What you are asked to do |
Below are lines of data, and only some are wanted. Please repeat exactly those from the line that has "-- ==== Sys2Proof/Machine/Bridge.lean" through the line that has "tick acts alone".

★ ★ ★ ★

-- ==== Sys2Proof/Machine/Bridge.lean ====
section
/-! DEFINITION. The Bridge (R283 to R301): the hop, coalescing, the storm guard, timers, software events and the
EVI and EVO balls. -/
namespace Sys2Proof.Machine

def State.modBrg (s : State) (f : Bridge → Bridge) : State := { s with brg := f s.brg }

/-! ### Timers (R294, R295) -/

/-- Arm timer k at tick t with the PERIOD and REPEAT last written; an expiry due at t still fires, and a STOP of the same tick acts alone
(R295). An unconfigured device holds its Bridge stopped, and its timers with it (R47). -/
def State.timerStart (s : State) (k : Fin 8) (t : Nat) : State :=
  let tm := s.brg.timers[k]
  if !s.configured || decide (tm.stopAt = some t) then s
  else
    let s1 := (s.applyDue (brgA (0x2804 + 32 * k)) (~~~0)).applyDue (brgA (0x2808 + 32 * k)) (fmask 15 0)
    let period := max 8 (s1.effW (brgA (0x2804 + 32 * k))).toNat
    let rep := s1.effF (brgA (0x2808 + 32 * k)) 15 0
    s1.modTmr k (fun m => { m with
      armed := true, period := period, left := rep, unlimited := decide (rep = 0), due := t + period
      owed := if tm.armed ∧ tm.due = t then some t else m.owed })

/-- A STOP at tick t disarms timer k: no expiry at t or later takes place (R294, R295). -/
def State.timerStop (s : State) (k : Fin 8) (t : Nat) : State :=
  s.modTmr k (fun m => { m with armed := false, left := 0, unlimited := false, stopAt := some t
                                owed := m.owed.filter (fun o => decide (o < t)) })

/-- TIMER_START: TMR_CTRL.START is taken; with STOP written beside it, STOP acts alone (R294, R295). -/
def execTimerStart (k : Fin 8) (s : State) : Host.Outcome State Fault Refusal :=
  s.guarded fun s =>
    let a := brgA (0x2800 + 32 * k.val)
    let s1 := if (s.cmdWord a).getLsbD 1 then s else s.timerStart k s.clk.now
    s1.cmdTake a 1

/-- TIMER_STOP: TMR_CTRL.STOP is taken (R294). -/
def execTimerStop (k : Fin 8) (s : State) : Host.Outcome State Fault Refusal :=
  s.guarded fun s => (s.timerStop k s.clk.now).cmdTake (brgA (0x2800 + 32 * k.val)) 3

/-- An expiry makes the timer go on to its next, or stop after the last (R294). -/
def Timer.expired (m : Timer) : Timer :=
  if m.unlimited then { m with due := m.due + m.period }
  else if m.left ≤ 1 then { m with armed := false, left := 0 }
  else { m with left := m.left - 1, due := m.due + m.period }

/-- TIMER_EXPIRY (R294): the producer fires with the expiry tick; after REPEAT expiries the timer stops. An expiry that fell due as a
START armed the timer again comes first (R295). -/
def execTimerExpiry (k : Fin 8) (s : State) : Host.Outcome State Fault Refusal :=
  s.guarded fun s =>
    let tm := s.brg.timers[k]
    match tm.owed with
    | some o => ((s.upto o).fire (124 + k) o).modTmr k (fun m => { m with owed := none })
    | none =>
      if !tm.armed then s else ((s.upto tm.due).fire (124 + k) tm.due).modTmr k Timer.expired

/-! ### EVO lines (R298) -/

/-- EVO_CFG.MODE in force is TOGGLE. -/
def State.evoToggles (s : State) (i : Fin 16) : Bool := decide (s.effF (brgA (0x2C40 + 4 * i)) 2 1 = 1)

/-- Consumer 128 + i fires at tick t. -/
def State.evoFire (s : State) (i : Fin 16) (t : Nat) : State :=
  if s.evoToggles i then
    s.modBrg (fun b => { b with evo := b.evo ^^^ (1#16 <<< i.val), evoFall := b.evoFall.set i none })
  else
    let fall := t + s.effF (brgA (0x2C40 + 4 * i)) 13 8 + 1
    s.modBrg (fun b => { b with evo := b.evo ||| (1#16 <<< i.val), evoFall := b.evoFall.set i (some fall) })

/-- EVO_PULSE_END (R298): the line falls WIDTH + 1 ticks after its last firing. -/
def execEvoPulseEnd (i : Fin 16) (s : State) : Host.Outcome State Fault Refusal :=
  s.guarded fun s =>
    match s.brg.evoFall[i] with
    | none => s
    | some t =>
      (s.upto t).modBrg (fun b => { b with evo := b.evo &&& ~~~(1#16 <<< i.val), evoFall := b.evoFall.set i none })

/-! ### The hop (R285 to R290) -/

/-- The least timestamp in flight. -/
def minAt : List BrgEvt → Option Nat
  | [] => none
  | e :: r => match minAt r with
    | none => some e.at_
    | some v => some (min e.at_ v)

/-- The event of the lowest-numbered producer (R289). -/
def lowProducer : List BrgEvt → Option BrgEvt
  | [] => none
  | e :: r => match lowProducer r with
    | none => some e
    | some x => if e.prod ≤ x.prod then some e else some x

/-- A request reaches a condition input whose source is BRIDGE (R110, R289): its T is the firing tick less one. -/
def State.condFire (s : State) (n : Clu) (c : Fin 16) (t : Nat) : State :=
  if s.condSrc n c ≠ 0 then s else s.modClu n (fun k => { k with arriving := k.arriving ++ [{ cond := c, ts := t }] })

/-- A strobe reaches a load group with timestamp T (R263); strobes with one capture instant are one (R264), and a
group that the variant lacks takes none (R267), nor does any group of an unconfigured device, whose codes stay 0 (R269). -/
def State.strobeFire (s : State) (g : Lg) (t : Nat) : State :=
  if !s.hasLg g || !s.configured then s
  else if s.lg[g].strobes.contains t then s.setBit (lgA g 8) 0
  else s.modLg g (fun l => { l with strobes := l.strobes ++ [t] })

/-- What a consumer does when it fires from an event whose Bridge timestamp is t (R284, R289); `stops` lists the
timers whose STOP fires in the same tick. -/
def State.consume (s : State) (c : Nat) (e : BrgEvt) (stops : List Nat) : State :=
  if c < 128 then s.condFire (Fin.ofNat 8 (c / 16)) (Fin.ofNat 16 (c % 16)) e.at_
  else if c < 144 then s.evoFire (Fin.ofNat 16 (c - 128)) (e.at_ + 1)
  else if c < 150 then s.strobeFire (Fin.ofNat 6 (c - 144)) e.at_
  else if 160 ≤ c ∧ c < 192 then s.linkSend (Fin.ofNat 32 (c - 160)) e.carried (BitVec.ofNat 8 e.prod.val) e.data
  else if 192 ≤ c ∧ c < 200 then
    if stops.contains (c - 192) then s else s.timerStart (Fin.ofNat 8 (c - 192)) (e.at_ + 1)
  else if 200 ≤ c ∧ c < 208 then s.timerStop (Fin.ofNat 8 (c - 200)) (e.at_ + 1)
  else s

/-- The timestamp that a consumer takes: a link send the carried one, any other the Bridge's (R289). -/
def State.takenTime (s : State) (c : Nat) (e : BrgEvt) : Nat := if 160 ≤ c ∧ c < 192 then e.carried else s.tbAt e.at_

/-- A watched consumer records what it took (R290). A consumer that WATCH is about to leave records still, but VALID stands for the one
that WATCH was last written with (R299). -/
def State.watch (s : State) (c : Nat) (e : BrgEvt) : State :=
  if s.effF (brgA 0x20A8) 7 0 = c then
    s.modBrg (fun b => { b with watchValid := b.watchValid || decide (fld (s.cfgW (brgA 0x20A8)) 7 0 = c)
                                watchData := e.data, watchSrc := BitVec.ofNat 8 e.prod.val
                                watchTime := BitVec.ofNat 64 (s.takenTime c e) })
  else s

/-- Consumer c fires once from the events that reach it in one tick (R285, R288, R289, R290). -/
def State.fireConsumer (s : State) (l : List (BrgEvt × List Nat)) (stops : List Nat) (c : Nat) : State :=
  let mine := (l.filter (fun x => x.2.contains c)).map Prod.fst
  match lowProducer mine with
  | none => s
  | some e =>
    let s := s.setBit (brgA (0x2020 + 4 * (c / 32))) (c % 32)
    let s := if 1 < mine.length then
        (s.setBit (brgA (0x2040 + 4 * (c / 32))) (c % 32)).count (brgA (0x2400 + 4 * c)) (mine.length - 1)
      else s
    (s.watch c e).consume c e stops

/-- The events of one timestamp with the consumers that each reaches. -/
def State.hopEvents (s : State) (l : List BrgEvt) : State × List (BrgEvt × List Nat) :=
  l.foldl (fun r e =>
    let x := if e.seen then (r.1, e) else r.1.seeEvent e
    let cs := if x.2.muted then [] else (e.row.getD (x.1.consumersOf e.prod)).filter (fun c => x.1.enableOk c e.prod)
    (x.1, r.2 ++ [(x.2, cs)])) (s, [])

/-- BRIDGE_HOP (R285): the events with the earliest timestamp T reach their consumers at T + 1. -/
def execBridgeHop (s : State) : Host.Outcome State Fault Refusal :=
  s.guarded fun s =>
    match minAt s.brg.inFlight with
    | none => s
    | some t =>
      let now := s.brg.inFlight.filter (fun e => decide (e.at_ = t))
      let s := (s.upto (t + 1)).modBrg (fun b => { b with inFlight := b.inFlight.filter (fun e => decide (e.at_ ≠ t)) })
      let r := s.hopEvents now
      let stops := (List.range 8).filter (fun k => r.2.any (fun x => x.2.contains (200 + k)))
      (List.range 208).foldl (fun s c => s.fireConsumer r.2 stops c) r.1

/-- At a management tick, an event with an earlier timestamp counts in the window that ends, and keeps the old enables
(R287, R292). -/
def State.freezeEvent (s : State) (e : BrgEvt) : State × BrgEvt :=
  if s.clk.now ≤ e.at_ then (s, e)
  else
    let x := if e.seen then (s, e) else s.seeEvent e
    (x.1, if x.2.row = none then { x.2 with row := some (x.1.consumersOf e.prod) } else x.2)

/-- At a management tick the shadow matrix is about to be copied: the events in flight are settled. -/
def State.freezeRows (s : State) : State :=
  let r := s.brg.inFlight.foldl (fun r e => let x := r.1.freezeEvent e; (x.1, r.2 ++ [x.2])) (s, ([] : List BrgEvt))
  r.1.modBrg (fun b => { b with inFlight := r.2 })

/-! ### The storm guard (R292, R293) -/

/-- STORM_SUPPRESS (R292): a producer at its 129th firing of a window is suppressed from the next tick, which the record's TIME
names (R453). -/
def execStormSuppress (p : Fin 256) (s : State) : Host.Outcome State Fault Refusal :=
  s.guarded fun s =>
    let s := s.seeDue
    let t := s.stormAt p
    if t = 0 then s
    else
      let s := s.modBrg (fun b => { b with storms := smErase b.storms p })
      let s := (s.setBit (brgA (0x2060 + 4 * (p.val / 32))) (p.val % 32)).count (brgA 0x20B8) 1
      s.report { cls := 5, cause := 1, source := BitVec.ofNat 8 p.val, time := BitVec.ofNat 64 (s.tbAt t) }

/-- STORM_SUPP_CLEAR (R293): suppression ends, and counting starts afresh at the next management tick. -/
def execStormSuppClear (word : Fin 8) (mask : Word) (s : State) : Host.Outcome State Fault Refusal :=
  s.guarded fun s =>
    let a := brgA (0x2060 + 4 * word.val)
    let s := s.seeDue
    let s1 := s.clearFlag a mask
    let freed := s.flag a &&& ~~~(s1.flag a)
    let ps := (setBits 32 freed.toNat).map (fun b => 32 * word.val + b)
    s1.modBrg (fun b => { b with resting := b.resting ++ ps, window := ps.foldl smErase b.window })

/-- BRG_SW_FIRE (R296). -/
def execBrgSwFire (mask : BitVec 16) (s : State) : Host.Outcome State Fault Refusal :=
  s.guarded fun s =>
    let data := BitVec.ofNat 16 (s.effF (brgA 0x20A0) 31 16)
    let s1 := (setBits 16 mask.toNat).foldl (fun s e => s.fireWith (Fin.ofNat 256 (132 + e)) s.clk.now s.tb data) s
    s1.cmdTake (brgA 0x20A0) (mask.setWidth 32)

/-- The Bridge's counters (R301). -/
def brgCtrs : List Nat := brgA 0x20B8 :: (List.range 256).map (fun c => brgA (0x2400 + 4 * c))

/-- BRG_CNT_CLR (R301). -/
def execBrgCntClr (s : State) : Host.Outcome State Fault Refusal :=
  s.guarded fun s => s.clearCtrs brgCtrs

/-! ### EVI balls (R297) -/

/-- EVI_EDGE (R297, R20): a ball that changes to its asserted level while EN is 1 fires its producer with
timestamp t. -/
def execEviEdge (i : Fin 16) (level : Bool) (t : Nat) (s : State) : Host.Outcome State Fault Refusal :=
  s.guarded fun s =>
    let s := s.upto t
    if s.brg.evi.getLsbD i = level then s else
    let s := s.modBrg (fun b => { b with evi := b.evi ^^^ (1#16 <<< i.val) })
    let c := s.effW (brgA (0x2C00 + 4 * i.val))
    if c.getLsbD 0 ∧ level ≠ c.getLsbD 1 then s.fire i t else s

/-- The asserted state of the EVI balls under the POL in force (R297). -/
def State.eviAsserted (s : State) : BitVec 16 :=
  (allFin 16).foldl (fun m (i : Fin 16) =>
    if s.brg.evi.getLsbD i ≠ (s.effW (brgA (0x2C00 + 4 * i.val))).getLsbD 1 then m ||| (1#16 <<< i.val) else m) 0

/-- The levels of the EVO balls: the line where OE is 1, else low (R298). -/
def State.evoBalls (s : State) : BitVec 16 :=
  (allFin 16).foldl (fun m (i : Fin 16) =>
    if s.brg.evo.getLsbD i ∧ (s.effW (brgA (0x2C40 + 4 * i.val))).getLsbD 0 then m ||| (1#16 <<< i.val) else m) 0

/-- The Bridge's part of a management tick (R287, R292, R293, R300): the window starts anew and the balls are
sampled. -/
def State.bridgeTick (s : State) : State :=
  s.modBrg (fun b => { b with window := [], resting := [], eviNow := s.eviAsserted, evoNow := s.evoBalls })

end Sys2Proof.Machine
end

★ ★ ★ ★

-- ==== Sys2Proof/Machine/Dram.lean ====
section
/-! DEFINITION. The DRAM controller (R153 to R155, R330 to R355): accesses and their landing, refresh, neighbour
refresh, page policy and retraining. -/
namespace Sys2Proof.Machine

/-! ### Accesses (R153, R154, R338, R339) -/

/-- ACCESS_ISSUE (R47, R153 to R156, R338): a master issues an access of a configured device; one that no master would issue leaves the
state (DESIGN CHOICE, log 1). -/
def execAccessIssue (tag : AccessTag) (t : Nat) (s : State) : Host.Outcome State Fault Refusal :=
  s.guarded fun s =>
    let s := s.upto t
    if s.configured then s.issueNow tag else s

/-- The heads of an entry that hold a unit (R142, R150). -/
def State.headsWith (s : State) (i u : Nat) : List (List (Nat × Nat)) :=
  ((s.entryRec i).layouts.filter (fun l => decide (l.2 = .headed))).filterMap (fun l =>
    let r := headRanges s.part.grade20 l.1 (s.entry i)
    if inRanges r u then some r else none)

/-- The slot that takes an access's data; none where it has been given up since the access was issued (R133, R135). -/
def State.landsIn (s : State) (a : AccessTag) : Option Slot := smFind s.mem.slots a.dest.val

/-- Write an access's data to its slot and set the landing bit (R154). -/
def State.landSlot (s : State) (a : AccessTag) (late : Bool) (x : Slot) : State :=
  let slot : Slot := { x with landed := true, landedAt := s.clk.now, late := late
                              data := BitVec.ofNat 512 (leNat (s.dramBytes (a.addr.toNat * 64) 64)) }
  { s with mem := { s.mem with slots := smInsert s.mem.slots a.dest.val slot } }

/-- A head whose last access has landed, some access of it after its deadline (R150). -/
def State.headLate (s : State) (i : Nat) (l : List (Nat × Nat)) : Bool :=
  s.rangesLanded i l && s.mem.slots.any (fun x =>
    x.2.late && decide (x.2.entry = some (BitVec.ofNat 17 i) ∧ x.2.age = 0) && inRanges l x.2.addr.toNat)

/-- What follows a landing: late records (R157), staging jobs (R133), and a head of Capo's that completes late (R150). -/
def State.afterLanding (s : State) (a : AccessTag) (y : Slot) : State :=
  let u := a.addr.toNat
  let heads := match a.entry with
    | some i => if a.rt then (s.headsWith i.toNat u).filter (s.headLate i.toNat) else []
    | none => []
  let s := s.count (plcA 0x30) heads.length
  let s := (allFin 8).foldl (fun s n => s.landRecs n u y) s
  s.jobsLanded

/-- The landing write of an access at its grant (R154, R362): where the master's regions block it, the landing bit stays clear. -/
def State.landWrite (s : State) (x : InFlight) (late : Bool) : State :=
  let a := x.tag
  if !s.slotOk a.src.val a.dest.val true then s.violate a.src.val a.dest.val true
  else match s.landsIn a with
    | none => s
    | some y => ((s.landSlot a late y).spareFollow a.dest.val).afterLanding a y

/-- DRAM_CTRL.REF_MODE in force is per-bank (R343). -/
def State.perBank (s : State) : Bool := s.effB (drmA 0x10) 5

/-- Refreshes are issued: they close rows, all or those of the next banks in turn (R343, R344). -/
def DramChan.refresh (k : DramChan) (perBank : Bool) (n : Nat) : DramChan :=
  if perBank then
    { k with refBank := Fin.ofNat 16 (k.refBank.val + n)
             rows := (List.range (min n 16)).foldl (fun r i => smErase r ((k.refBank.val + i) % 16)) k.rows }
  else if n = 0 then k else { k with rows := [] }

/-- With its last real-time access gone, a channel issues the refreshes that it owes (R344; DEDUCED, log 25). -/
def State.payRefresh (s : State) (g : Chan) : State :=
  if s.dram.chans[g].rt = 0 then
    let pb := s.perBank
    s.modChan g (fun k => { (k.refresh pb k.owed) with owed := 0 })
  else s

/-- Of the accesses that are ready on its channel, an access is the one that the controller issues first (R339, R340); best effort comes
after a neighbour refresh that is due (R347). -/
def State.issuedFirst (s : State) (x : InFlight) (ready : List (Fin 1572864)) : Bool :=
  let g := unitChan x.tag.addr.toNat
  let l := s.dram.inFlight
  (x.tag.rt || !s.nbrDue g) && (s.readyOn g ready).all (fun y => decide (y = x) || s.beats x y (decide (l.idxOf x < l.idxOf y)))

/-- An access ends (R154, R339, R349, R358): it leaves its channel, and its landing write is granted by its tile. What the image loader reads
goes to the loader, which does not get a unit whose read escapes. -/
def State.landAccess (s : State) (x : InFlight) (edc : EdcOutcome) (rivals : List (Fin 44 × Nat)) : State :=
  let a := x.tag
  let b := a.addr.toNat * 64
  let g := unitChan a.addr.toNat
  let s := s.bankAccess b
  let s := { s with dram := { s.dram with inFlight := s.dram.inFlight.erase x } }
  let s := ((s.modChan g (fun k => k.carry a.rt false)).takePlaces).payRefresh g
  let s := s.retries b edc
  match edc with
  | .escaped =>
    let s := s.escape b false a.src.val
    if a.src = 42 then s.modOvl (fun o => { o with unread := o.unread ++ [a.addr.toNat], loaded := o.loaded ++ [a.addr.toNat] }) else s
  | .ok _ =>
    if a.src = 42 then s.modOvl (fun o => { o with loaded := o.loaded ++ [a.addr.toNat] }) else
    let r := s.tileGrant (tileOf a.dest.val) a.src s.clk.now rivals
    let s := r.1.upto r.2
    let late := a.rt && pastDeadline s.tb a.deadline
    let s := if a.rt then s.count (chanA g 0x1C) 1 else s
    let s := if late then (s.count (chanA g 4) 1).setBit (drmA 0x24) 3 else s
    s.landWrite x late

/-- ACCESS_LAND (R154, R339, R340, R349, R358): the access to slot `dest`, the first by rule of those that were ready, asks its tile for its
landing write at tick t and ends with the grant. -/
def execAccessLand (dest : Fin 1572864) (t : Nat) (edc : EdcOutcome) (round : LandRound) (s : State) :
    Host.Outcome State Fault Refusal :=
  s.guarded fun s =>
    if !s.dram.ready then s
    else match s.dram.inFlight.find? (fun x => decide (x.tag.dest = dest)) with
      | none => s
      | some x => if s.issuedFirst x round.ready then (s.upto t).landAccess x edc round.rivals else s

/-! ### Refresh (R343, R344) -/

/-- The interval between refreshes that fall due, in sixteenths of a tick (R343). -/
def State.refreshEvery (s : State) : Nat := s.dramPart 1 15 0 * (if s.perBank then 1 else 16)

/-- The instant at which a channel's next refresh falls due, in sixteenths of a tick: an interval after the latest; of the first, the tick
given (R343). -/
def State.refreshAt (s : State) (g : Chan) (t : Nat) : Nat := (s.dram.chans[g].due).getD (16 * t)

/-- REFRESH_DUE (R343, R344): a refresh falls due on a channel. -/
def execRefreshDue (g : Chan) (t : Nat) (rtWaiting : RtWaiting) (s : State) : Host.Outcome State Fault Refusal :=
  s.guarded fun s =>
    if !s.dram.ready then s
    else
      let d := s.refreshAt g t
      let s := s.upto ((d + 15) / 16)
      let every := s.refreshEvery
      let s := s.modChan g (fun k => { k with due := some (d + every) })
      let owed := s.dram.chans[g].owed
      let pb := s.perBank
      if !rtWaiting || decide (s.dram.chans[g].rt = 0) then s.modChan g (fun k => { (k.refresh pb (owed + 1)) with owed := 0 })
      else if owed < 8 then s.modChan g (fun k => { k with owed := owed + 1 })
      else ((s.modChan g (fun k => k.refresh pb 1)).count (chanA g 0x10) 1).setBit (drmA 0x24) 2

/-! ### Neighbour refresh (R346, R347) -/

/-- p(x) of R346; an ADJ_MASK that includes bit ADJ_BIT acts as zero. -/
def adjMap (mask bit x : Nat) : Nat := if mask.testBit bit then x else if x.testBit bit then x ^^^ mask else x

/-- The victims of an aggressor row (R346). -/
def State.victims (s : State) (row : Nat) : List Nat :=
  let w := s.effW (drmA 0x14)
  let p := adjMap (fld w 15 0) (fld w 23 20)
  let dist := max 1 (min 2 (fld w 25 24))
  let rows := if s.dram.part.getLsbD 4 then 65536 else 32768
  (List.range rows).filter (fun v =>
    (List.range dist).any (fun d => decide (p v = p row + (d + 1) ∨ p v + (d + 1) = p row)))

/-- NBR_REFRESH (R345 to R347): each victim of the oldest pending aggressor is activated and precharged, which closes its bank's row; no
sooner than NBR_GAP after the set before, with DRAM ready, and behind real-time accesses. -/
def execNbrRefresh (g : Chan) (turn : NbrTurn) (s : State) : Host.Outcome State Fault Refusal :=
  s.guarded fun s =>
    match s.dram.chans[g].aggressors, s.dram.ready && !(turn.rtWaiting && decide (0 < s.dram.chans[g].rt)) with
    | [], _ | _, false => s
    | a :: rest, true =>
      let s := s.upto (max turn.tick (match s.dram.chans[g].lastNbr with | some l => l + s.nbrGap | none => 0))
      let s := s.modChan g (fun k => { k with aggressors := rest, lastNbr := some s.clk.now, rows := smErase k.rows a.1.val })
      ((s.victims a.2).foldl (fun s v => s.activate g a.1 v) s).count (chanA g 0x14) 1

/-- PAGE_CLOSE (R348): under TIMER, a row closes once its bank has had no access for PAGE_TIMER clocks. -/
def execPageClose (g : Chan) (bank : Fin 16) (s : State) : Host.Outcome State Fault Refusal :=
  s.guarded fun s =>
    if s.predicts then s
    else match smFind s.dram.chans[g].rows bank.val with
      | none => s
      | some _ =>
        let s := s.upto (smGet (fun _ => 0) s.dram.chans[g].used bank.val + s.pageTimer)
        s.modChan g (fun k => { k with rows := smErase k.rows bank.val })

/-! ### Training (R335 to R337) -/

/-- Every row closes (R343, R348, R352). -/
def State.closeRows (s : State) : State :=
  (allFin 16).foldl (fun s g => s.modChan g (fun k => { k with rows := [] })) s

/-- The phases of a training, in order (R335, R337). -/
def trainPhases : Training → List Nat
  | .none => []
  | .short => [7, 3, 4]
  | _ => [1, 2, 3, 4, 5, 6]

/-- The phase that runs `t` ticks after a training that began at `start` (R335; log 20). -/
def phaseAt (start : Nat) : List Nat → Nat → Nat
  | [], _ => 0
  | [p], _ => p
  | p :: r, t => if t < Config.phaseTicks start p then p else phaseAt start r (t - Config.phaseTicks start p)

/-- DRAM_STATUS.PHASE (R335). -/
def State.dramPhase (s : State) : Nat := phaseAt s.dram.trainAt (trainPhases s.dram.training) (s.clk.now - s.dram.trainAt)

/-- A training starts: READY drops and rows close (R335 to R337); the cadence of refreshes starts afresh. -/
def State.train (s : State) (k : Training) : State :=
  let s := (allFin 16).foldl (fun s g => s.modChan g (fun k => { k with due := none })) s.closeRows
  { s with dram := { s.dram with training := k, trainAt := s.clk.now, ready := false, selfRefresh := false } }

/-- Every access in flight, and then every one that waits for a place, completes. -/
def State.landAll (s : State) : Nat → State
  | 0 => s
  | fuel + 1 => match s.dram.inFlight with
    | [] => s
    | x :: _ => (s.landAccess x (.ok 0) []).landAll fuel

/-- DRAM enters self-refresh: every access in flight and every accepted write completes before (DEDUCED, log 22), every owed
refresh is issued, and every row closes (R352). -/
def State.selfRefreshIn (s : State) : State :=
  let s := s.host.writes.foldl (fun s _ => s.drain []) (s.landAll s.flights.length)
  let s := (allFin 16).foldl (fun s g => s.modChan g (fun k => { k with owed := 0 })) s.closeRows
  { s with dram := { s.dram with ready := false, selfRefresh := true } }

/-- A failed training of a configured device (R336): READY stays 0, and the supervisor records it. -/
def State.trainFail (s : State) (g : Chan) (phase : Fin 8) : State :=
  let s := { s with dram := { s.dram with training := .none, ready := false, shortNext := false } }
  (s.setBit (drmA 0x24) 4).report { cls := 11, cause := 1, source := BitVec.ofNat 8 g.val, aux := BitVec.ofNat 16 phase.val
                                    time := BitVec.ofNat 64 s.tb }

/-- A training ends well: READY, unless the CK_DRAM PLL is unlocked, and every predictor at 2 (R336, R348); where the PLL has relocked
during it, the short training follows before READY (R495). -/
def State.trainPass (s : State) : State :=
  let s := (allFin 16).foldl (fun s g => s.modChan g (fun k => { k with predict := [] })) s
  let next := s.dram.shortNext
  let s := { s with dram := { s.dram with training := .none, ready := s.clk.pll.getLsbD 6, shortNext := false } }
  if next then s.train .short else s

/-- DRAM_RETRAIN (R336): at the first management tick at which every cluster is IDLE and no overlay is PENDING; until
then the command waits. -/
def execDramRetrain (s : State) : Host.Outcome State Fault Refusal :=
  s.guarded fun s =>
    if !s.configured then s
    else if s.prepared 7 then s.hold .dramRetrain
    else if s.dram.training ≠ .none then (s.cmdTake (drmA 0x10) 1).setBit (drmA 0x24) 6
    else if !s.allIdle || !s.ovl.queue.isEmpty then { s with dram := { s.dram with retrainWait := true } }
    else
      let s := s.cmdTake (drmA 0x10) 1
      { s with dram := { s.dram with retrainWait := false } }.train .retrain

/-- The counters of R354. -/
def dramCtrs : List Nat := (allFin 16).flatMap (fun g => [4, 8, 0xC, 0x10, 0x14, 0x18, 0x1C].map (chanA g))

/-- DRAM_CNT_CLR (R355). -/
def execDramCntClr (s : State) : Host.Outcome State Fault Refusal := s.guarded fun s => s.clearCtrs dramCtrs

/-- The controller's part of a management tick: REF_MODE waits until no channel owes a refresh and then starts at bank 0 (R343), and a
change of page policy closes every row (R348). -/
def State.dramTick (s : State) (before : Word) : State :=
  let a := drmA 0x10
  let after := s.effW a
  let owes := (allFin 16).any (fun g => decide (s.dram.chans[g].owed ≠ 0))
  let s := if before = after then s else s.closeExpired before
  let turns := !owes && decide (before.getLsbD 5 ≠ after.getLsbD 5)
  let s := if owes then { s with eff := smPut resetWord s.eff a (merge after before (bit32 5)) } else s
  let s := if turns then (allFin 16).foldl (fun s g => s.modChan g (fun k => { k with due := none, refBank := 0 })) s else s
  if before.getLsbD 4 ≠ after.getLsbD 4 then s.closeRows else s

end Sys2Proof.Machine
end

★ ★ ★ ★

Solution for this problem |
-- ==== Sys2Proof/Machine/Bridge.lean ====
section
/-! DEFINITION. The Bridge (R283 to R301): the hop, coalescing, the storm guard, timers, software events and the
EVI and EVO balls. -/
namespace Sys2Proof.Machine

def State.modBrg (s : State) (f : Bridge → Bridge) : State := { s with brg := f s.brg }

/-! ### Timers (R294, R295) -/

/-- Arm timer k at tick t with the PERIOD and REPEAT last written; an expiry due at t still fires, and a STOP of the same tick acts alone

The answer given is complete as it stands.